In Black v. MTV, the plaintiffs had entered into a contract with MTV. In litigating plaintiffs' breach of contract damages claim, "In the course of discovery, MTV learned the undisputed fact that from approximately 1981 to 1984, when he frequently worked for MTV on a series of successive, short-term agreements which preceded the contract of issue, plaintiff Melvyn Black had secretly made gifts totaling thousands of dollars to MTV's director of personnel and that, in 1985, he made an interest-free loan of $30,000 to another MTV employee. MTV then moved for summary judgment dismissing the amended complaint on the ground that plaintiffs are precluded from any recovery for breach of contract since they had fraudulently obtained the contract in suit and had breached the implicit covenant of good faith and fair dealing in that contract by making such gifts and loan." 172 A.D.2d at 9-10. Black did not dispute that these payments were made but had contended that "they were not intended to influence the behavior of MTV employees, but were given for personal reasons" and "that recipient of the gifts was not a decision maker, but exercised purely ministerial functions." Id. at 10. The First Department held:

[R]egardless of intent, motive, illicit purpose, or pecuniary loss, such secret payments improperly create interests for agents that are "adverse to that of
their principal" and the principal's complete knowledge and approval is required of "any substantial advantage received by an agent" from third persons. . . . And so, the concealment of such benefits from the principal, in and of itself, violates the covenant of fair dealing and good faith implied in every contract. . . . As a result, whether plaintiff's payments were made to strangers or friends in need, the mere non-disclosure of those dealings served to permit the employer, MTV, to terminate the agreement at issue.
See Black, 172 A.D. 2d. at 11-12. See also American Assur. Underwriters Group v. MetLife Gen. Ins. Agency, 154 A.D.2d at 206 ("Implicit in all contracts is a covenant to deal fairly and in good faith. The record before us clearly establishes that plaintiff has breached this implied covenant, and we accordingly hold that defendants are entitled to summary judgment in this lawsuit brought by plaintiff to challenge their termination of contract and refusal to do further business on the basis of said breach.")

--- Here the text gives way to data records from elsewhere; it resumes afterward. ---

/-- Note a wait of the head operation (R82, R83, R108, OB_STALL). When a ring and the unit's own room are both short in one cycle, the
record names the ring, and a hold is recorded only for cycles in which the scoreboard is the one condition that is not met; of two
units whose outside waits begin in one cycle the one of the lower code is the first (DESIGN CHOICE, log entry 58). -/
def State.noteWait (s : State) (gp unit cyc : Nat) (q : QEnt) (op : Op) (ws : List Nat) : State :=
  let p := s.plan gp op
  let out := s.outsideRings gp p
  let short := p.ins.filter (fun i => !(s.inWhy gp unit p.ins i).isEmpty)
  let only := ws.all (fun w => w = 5 || w = 6 || (w = 2 && decide (out.length = short.length)))
  let isUnit := !(ws.contains 2)
  s.modCore gp (fun c =>
    let w := c.watch
    let w := if only ∧ w.outWait.isNone then
        { w with outWait := some { isUnit := isUnit, num := if isUnit then unit else out.headD 0, unit := unit, start := cyc } }
      else if only then w else w.endOut unit cyc
    let w := if lowWhy ws = some 7 ∧ w.hold.isNone then
        match c.held op cyc with
        | some h => { w with hold := some { kind := h.1, tile := h.2, idx := q.idx, start := cyc } }
        | none => w
      else w
    let w := if !ws.contains 6 then w.endRoom unit cyc
      else if (unit = 4 ∨ unit = 6) ∧ (Tbl.get none w.obFrom unit).isNone then { w with obFrom := Tbl.set none w.obFrom unit (some cyc) }
      else w
    { c with watch := w })

/-! ### Launching -/

/-- Read accesses of an input; ring rows are the next ones not yet claimed (R109). -/
def State.inAccess (s : State) (gp cyc fl rank code : Nat) (p : InPort) (scale : List Bool) : List Access :=
  let r := match p.src with | .ring n => (s.core gp).ring n | _ => {}
  let g := match p.src with | .ring n => s.ringCfg gp n | _ => ⟨false, 0, 1, 0⟩
  (withIndex 0 p.offs).map (fun o =>
    let src : RdSrc := match p.src with
      | .ring n =>
        let ptr := g.adv r.claim o.2
        .ring n ptr (g.la ptr)
      | .trace n => .trace n
      | .la la => .la (la + o.2)
      | .act row => .act ((row + o.2) % 256)
      | .tile => .tile
    { cyc := cyc + o.1, fl := fl, rank := rank, code := code, field := p.field + bit (scale.getD o.2 false),
      op := .rd p.port o.2 src })

/-- Write accesses of an output; ring rows are the next ones not yet reserved (R109). -/
def State.outAccess (s : State) (gp cyc fl rank code : Nat) (p : OutPort) : List Access :=
  let r := match p.dst with | .ring n => (s.core gp).ring n | _ => {}
  let g := match p.dst with | .ring n => s.ringCfg gp n | _ => ⟨false, 0, 1, 0⟩
  p.times.map (fun t =>
    let dst : WrDst := match p.dst with
      | .ring n =>
        let ptr := g.adv r.resv t.1
        .ring n ptr r.gen (g.la ptr)
      | .trace n => .trace n
      | .token n => .token n
      | .la la => .la (la + t.1)
    { cyc := cyc + t.2, fl := fl, rank := rank, code := code, field := p.field, op := .wr p.port t.1 dst })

In Black v. MTV, the payments themselves were uncontested. Not so here.

As to Ridge Produce's alleged payment of improper kickbacks to Friedman in exchange for Defendants' business, Defendants have proffered the affidavits of Elizabeth Slavutsky, a principal of BDKP, sworn to on April 25, 2014; Carl Savino, who was employed as the Head Chef of BDKP in 2013 and remained in that capacity until June 2013, sworn to on August 25, 2014.

As evidence that Ridge Produce was paying "an undisclosed commission" to Mr. Friedman for referring the BDKP account and the accounts of the other separate entities that also operated Blue Dog cafes, Mr. Savino avers that he witnessed Ridge Produce give Friedman, Defendants' consultant, an "envelope of cash" during a meeting at Ridge Produce's offices in late June or early 2013. Mr. Savino states, "Upon information and belief the cash stuffed envelope presented payment of a 'commission' or 'gratuity' from Mr. Burdo to Mr. Friedman for 'bringing in' the Blue Dog account to Ridge Produce."

Mr. Savino avers, "I attended at least one meeting with Mr. Friedman, at Ridge Produce's office at the end of June 2013 or early July 2013 for the purpose of discussing Mr. Friedman's juice venture. At this meeting, I witnessed Mr. Burdo [Ridge Produce's Record Keeper] give a cash filled envelope to Mr. Monche [Ridge Produce's salesperson], with instructions to 'give this to Ian [Friedman] for the Blue Dog.' Later I witnessed Mr. Monche hand the envelope with the cash to Mr. Friedman."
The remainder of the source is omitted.